Stored data:
+ + + +

/-- The views a decision froze (R418, R423): words by view, index and field, and the clusters each head fits. -/
structure Views where
  vq    : List (List Word)
  vs    : List (List Word)
  vp    : List (List Word)
  vf    : List Word
  vg    : List Word
  fits  : List (List Nat)
  ages  : List Nat
  gangs : List GangView
  nclus : Nat
  deriving DecidableEq, Repr

/-- A loop of a policy program (R422): its register, its body's first word, the word after the body, its iteration. -/
structure PLoop where
  d     : Nat
  first : Nat
  after : Nat
  iter  : Nat
  deriving DecidableEq, Repr

/-- A decision in progress (R418 to R426). `version` is that of the active slot at its start, `count` the budget cycles
used; `action` is there once the program or the fallback has decided. -/
structure Decision where
  req     : DecReq
  start   : Nat
  version : BitVec 32
  image   : List Word
  pc      : Nat
  regs    : List Word
  loop    : Option PLoop
  count   : Nat
  views   : Views
  outcome : Nat
  action  : Option Action
  deriving DecidableEq, Repr

/-- A commit in progress (R431): the words read, the version, and whether the checks have passed. -/
structure Commit where
  version : BitVec 32
  src     : Nat
  len     : Nat
  ready   : Option (List Word)
  deriving DecidableEq, Repr

/-- Migration (R453 to R455): state, chunks streamed or taken, error; at the source the bytes of HBM streamed in the first
pass, HBM as it was streamed, the last chunk, the kind being streamed and the place in it; at the destination the streams
taken, by kind; and the commands, and 255 for an end chunk, that a warm reset holds. -/
structure Migr where
  st      : Nat
  seq     : Nat
  err     : Bool
  pass    : Nat
  shadow  : List Host.Cell
  last    : Option Chunk
  kind    : Nat
  off     : Nat
  taken   : Tbl (List Byte)
  held    : List Nat
  deriving DecidableEq, Repr

/-- The registers of a partition that the host and the device read and write (Tables 2-12, 5-4, 6-5, 9-5, 18-3, 21-6,
22-5, 23-3). -/
structure PRegs where
  lease     : Nat
  accQuota  : Nat
  quotaOld  : Nat
  quotaWin  : Nat
  accRef    : Nat
  accForced : Nat
  thrEn     : Bool
  thrLimit  : Nat
  wdPeriod  : Nat
  wdFired   : Bool
  wdExt     : Bool
  polSrc    : DWord
  polVer    : BitVec 32
  polErrW   : Nat
  polErr    : Nat
  loaded    : Bool
  busy      : Bool
  quantum   : Nat
  forceFb   : Bool
  overrun   : Nat
  invalid   : Nat
  lost      : Nat
  decRing   : DWord
  decTail   : Nat
  decHead   : Nat
  floors    : Tbl Nat
  effs      : Tbl Nat
  pasidTab  : DWord
  tlbBusy   : Bool
  tlbErr    : Bool
  faultRing : DWord
  fTail     : Nat
  fHead     : Nat
  trapRing  : DWord
  deriving DecidableEq, Repr

/-- What the scheduler keeps of a node that has fired and not completed (R409, R411): the fields of its record, read once at
the firing; the timestamp of the firing; and of an access of its own to a peer (R115) what it is for, the request, and the
answer. At stage 0 the node runs, at 1 its condition word has been asked, at 2 its NOTIFY word, with the timestamp of
completion and the condition value. -/
structure Firing where
  kind   : Nat
  pasid  : Nat
  cond   : Nat
  notify : Nat
  killed : Bool
  t      : Nat
  stage  : Nat
  sent   : Nat
  answer : Option Nat
  tc     : Nat
  val    : Nat
  deriving DecidableEq, Repr

/-- A partition (R448). `firings` holds by vertex what the scheduler keeps of nodes that have fired, `decQ` the decision
records that are not written yet (R433), `portQ` the records of
a slot of the graph port that are pending, oldest first (R459). `arrivals` holds the arrivals that completed nodes have sent, with the timestamp of the walk
(R411). `gtab` holds the read timestamps of the entries of its graph table (R349). -/
structure Part where
  size    : Nat
  regs    : PRegs
  imgBase : Nat
  imgSize : Nat
  reserved : Tbl Nat
  graphs  : Tbl Graph
  gtab    : Tbl Nat
  snaps   : Tbl Snap
  queues  : Tbl (List QEnt)
  waitQ   : List QEnt
  decReqs : List DecReq
  arrivals : List (Nat × Nat)
  firings : Tbl Firing
  decQ    : List (List Byte)
  dec     : Option Decision
  active  : Option (List Word)
  commit  : Option Commit
  quantumAt : Nat
  faults  : Tbl FRec
  heldF   : List Nat
  nextF   : Nat
  inval   : Option (Nat × Nat × Nat)
  wdSince : Nat
  migr    : Migr
  peers   : Tbl (BitVec 128)
  slots   : Tbl (DWord × BitVec 128)
  portQ   : Tbl (List Instr)
  deriving DecidableEq, Repr

/-! ## The host side and the controller -/

/-- A mailbox (Tables 23-11 and 23-12), with the command that runs, and whether its checks have passed and it has
begun. -/
structure Mbox where
  cmd    : DWord
  args   : List DWord
  busy   : Bool
  lost   : Bool
  tag    : BitVec 16
  code   : Nat
  res    : List DWord
  run    : Option (DWord × List DWord)
  going  : Bool
  pend   : Bool
  logN   : Bool
  head   : Nat
  irq    : Nat
  deriving DecidableEq, Repr

/-- A result that a running mailbox command will report (R457): code and result words. -/
structure CmdEnd where
  code : Nat
  res  : List DWord
  deriving DecidableEq, Repr

/-- An answer to an SPDM request (R465): the request, and the words of the answer. -/
structure SpdmAns where
  kind  : Spdm
  words : List DWord
  deriving DecidableEq, Repr

/-- The controller (R452, R462 to R466): its mode, alarm, fuse and keys, the stacks whose refresh rate is doubled, what is
retired, the cycles of the uncorrectable errors of each unit, the firmware in flash, its log by cycle and code, its SPDM
answers, warm resets that have ended, the results of commands that will end, and the partitions that a
retirement deletes. -/
structure Ctrl where
  recovery : Bool
  alarm    : Bool
  fuse     : Bool
  keys     : Bool
  tripped  : Bool
  halfRate : List Nat
  retSlice : List Nat
  retTier  : List Nat
  retPort  : List Nat
  errs     : Tbl (List Nat)
  firmware : List Byte
  log      : List (Nat × Nat)
  spdm     : List SpdmAns
  doneReset : List Nat
  ends     : Tbl CmdEnd
  deleting : List Nat
  deriving DecidableEq, Repr

/-- The answer to the host or to a peer: its timestamp (R112), its bytes, and whether the request has been performed. -/
structure HostAns where
  t    : Nat
  data : List Byte
  ok   : Bool
  deriving DecidableEq, Repr

/-! ## The state -/

/-- The state of the module. `ticked` and `halved` are the cycles for which the ticks of R106 and the halvings of R199
have been performed. -/
structure State where
  agenda  : List Turn
  focus   : Focus
  nextId  : Nat
  freeCtr : Nat
  cycle   : Nat
  ticked  : Nat
  halved  : Nat
  ceil    : Nat
  xts     : Nat
  mem     : List Host.Cell
  poison  : List Nat
  lines   : Tbl Line
  homes   : Tbl Home
  monitors : Tbl Monitor
  toks    : Tbl TokEntry
  tokens  : Tbl Token
  cores   : Tbl Core
  clusters : Tbl Cluster
  dies    : Tbl Die
  reqs    : Tbl Req
  reps    : Tbl Reply
  flights : Tbl Flight
  waves   : Tbl Wave
  teams   : Tbl Team
  gangs   : Tbl Gang
  grids   : Tbl Grid
  hops    : Tbl HodOp
  areqs   : Tbl AccReq
  unitQ   : Tbl (List Nat)
  mustQ   : Tbl (List Nat)
  parts   : Tbl Part
  mboxes  : Tbl Mbox
  ctrl    : Ctrl
  answers : List HostAns
  deriving DecidableEq, Repr

/-- What migration carries of a partition (R453): its number, its record, its gangs with all that is saved of them, its
grids, the results that homes keep for its saved packets (log entry 25), and the bound of the serial numbers in it. -/
structure PartImage where
  no      : Nat
  part    : Part
  gangs   : Tbl Gang
  teams   : Tbl Team
  waves   : Tbl Wave
  flights : Tbl Flight
  hops    : Tbl HodOp
  grids   : Tbl Grid
  toks    : Tbl TokEntry
  bound   : Nat
  deriving DecidableEq, Repr

end Sys2Proof.Machine

namespace Sys2Proof.Config

open Sys2Proof.Machine (PartImage)

/-- The stream of a kind (1 to 5) in which a partition's image travels at migration. Its layout is the device's own (R439,
R455), so it is a free function (log entry 2). -/
opaque imageStream : Nat → PartImage → List Byte

/-- What the destination reads from the streams of kinds 1 to 5 (log entry 2). -/
opaque readStreams : List (List Byte) → Option PartImage

end Sys2Proof.Config

namespace Sys2Proof.Machine

/-- Faults of the model. There is none: the module takes every exception of the manual, and an access to an address
that does not exist takes the translation fault of R22. -/
inductive Fault where
  deriving DecidableEq, Repr

/-- Refusals of the model. -/
inductive Refusal where
  /-- Raised by an arm of the dispatch for an instruction that has no meaning yet. Safe: the run stops. -/
  | notModelled (mnemonic : String)
  deriving DecidableEq, Repr

/-- The controller after a full bring-up (R462): firmware verified, nothing retired, no alarm. The fuse reads as not
blown and the key store as present (log entry 4). -/
def Ctrl.reset : Ctrl :=
  { recovery := false, alarm := false, fuse := false, keys := true, tripped := false, halfRate := [], retSlice := [],
    retTier := [], retPort := [], errs := [], firmware := [], log := [], spdm := [], doneReset := [],
    ends := [], deleting := [] }

/-- The module after the full-device reset of R462 step 4: timestamps rebased (R118), no partition, nothing placed. -/
def State.reset : State :=
  { agenda := [], focus := .none, nextId := 0, freeCtr := 0, cycle := 0, ticked := 0, halved := 0, ceil := 0x100000, xts := 0, mem := [],
    poison := [], lines := [], homes := [], monitors := [], toks := [], tokens := [], cores := [], clusters := [],
    dies := [], reqs := [], reps := [], flights := [], waves := [], teams := [], gangs := [], grids := [], hops := [],
    areqs := [], unitQ := [], mustQ := [], parts := [], mboxes := [], ctrl := Ctrl.reset, answers := [] }

end Sys2Proof.Machine
end

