-- ==== Sys2Proof/Machine/Tbl.lean ====
section
/-! DEFINITION. Operations on tables with natural keys: the keys rise strictly, an absent key is not listed. -/

namespace Sys2Proof.Machine

variable {α : Type}

/-- The entry of a key. -/
def tget : Tbl α → Nat → Option α
  | [], _ => none
  | (k, v) :: t, n => if k = n then some v else tget t n

/-- Put an entry, keeping the keys rising. -/
def tput : Tbl α → Nat → α → Tbl α
  | [], n, x => [(n, x)]
  | (k, v) :: t, n, x =>
    if n < k then (n, x) :: (k, v) :: t else if n = k then (n, x) :: t else (k, v) :: tput t n x

/-- Remove an entry. -/
def tdel : Tbl α → Nat → Tbl α
  | [], _ => []
  | (k, v) :: t, n => if k = n then tdel t n else (k, v) :: tdel t n

/-- Change an entry that is present. -/
def tupd (t : Tbl α) (n : Nat) (f : α → α) : Tbl α :=
  match tget t n with
  | none => t
  | some x => tput t n (f x)

/-- Change every entry. -/
def tmap (t : Tbl α) (f : Nat → α → α) : Tbl α := t.map fun e => (e.1, f e.1 e.2)

/-- The entries whose key and value satisfy a test. -/
def tsel (t : Tbl α) (p : Nat → α → Bool) : Tbl α := t.filter fun e => p e.1 e.2

/-- The keys of a table. -/
def tkeys (t : Tbl α) : List Nat := t.map (·.1)

/-- The least natural number, from `n` up to `fuel` further, that is no key. -/
def tfree (t : Tbl α) (n : Nat) : Nat → Option Nat
  | 0 => none
  | fuel + 1 => if (tget t n).isNone then some n else tfree t (n + 1) fuel

/-- The keys rise strictly. -/
def twf : Tbl α → Bool
  | [] => true
  | [_] => true
  | a :: b :: t => decide (a.1 < b.1) && twf (b :: t)

end Sys2Proof.Machine
end

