-- ==== Sys2Proof/Machine/Requests.lean ====
section
/-! DEFINITION. Lane requests: their limits, tokens and order, the L1, performing a request at its home, and its reply
(R58, R100 to R107, R148, R199, R435 to R437). -/

namespace Sys2Proof.Machine

/-! ## Program order of a thread (R107, R148) -/

/-- Whether a request belongs to the present life of a wave: its tag is the wave's and it is not orphaned (R436). -/
def liveReq (s : State) (r : Req) : Bool := !r.orphan && r.gen == (s.wave r.wave).gen

/-- An MWAIT read that has been performed, and whose word is now watched or read again (R221, R223). -/
def Req.watching (r : Req) : Bool :=
  match r.kind with
  | .mwait .. => r.armed
  | _ => false

/-- A request without a token, whose replay after a halt would read afresh: what follows it in its thread is performed only
when its reply has been taken, so that a replay never comes after it (R107, R148, R435). -/
def Req.replays (r : Req) : Bool := r.token.isNone && !r.kind.isPref

/-- Requests that stand before number `id`, of one lane or one instruction, and are not performed yet, would be replayed, or
have been turned back (R442). -/
def earlierReq (s : State) (id : Nat) (r : Req) : Bool :=
  (s.reqs.any fun e => e.1 < id && r.follows e.2 && !e.2.kind.isPref && !e.2.watching) ||
    (s.reps.any fun e => e.1 < id && r.follows e.2.req && e.2.req.replays) ||
    (s.wave r.wave).packets.any fun p => p.seq < id && r.follows p.req

/-- A request as it is saved for a replay, under its number (R435). -/
def Req.packed (r : Req) (id : Nat) : Packet :=
  { seq := id, req := { r with armed := false, held := none, acks := 0, got := [] } }

/-- An accumulate aimed at a peer, which is asynchronous (R138). -/
def ReqKind.isAcc : ReqKind → Bool
  | .acc .. => true
  | _ => false

/-- Whether a lane has accesses that are not performed yet, or that a halt would have replayed. -/
def laneBusy (s : State) (wave lane : Nat) : Bool :=
  (s.reqs.any fun e => liveReq s e.2 && !e.2.kind.isPref && !e.2.kind.isAcc && e.2.wave == wave && e.2.lanes.getLsbD lane) ||
    s.reps.any fun e => liveReq s e.2.req && e.2.req.replays && e.2.req.wave == wave && e.2.req.lanes.getLsbD lane

/-- Whether some lane of a set has. -/
def lanesBusy (s : State) (wave : Nat) (m : LaneSet) : Bool := (lanesOf m).any fun l => laneBusy s wave l

/-- Whether a lane waits for the acknowledgement of a peer access (R151). -/
def peerBusy (s : State) (wave : Nat) (m : LaneSet) : Bool :=
  s.reqs.any fun e => liveReq s e.2 && e.2.wave == wave && 1024 ≤ e.2.home && e.2.lanes &&& m != 0

/-- The greatest timestamp of performed accesses of a lane or instruction whose replies are still on their way. -/
def laneT (s : State) (wave lane flight : Nat) : Nat :=
  s.reps.foldl (fun m e =>
    if e.2.req.wave == wave && liveReq s e.2.req && (e.2.req.lanes.getLsbD lane || e.2.req.flight == flight) then max m e.2.t
    else m) 0

/-- The pts with which a request is performed: its core's, and no lower than the thread's performed accesses, before and
after a halt of its wave. -/
def reqPts (s : State) (r : Req) : Nat := max (s.core r.core).pts r.low

/-- The pts with which a lane performs an access at issue. -/
def lanePts (s : State) (core wave lane : Nat) : Nat := max (s.core core).pts (laneT s wave lane s.nextId)

/-- Raise a core's pts. -/
def raisePts (s : State) (core t : Nat) : State := s.updCore core fun c => { c with pts := max c.pts t }

/-! ## Limits (R435 to R437) -/

/-- Requests of a wave, and of a core, that await replies; a core that has been reset has none of its former ones (R121). -/
def waveReqs (s : State) (wave : Nat) : Nat :=
  (s.reqs.filter fun e => liveReq s e.2 && e.2.wave == wave).length +
    (s.reps.filter fun e => liveReq s e.2.req && e.2.req.wave == wave).length
def coreReqs (s : State) (core : Nat) : Nat :=
  let here := fun r : Req => r.core == core && r.agen == (s.die (coreDie core)).gen
  (s.reqs.filter fun e => here e.2).length + (s.reps.filter fun e => here e.2.req).length

/-- Tokens of a cluster that are not released. -/
def clusterTokens (s : State) (cluster : Nat) : Nat := (s.tokens.filter fun e => e.2.cluster == cluster).length

/-- Whether `n` more requests, `k` of them with tokens, can be sent. What sends none needs no room. -/
def roomFor (s : State) (w : Wave) (id n k : Nat) : Bool :=
  (n == 0 || waveReqs s id + n ≤ 256 && coreReqs s w.core + n ≤ 4096) &&
    (k == 0 || clusterTokens s (coreCluster w.core) + k ≤ 2048)

/-- A new token of a cluster: the cluster in bits 31:25, its sequence number below (R437). -/
def newToken (s : State) (cluster : Nat) (wave : Option Nat) : Nat × State :=
  let c := s.cluster cluster
  let tok := cluster * 2 ^ 25 + c.tokSeq
  (tok, { s.setCluster cluster { c with tokSeq := (c.tokSeq + 1) % 2 ^ 25 } with
          tokens := tput s.tokens tok { cluster := cluster, wave := wave, consumed := false } })

/-- Send a request. -/
def sendReq (s : State) (r : Req) (token : Bool) : State :=
  let (tok, s) := if token then let x := newToken s (coreCluster r.core) (some r.wave); (some x.1, x.2) else (none, s)
  let (i, s) := s.newId
  { s with reqs := tput s.reqs i { r with token := tok, remote := remoteOf s r.part r.pa } }

/-- A request of a lane of an issuing instruction. -/
def laneReq (s : State) (c : Ctx) (kind : ReqKind) (lane flight pa va size home l1 hhint : Nat) : Req :=
  { kind := kind, core := c.w.core, wave := c.id, part := s.partNo c.w, gen := c.w.gen, agen := (s.die (coreDie c.w.core)).gen,
    lane := lane, flight := flight, pa := pa, va := va, size := size, home := home, l1 := l1, hhint := hhint, token := none,
    orphan := false, armed := false, held := none, low := laneT s c.id lane flight, acks := 0, got := [] }

/-! ## The L1 (R56, R58, R199) -/

/-- Lines and sets of an L1 at a split. -/
def l1Lines (split : Nat) : Nat := 512 * 2 ^ split
def l1Set (split line : Nat) : Nat := line % (l1Lines split / 8)

/-- A read that misses and finds its line in the victim tags raises the score of the wave that evicted it (R199). -/
def victimHit (s : State) (core line : Nat) : State :=
  match (s.core core).victims.find? fun e => e.1 == line with
  | none => s
  | some e => s.updWave e.2 fun w => { w with iss := { w.iss with score := min 255 (w.iss.score + 1) } }

/-- Replacement rank of an L1 line (R58, R325). -/
def l1Rank (l : L1Line) : Nat := (if l.hint = 1 then 0 else if l.hint = 2 then 2 else 1) * 2 ^ 128 + l.last

/-- Keep a copy in an L1, evicting within its set; the victim's tag records the wave (R199). -/
def l1Fill (s : State) (core wave line : Nat) (x : L1Line) : State :=
  let c := s.core core
  let set := tsel c.l1 fun k _ => k != line && l1Set c.split k == l1Set c.split line
  let c := if set.length < 8 then c
    else match leastBy (fun e => l1Rank e.2) set with
      | none => c
      | some e => { c with l1 := tdel c.l1 e.1, victims := ((e.1, wave) :: c.victims).take 256 }
  s.setCore core { c with l1 := tput c.l1 line x }

/-- Drop a copy (R105). -/
def l1Drop (s : State) (core line : Nat) : State := s.updCore core fun c => { c with l1 := tdel c.l1 line }

/-- A read served by a valid copy: the copy and the timestamp of the read (R101, R330). -/
def l1Hit (s : State) (core line pts : Nat) : Option (L1Line × Nat) :=
  match tget (s.core core).l1 line with
  | none => none
  | some x => if pts ≤ x.rts then some (x, max pts x.wts) else none

/-! ## Values -/

/-- The words that a load writes. -/
def destWords (d : DestKind) (bs : List Byte) : List Word :=
  match d with
  | .ext signed bits => [extend signed bits (BitVec.ofNat 64 (bytesNat bs))]
  | .words n => (bytesWords bs).take n
  | _ => []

+ + + +

What to work on:
Transcribe, exactly and without additions, the lines of the records above, beginning with the line that contains "(s.reqs.filter fun e => here" and ending with the line that contains "def clusterTokens (s", both included.

The answer:
  (s.reqs.filter fun e => here e.2).length + (s.reps.filter fun e => here e.2.req).length

/-- Tokens of a cluster that are not released. -/
def clusterTokens (s : State) (cluster : Nat) : Nat := (s.tokens.filter fun e => e.2.cluster == cluster).length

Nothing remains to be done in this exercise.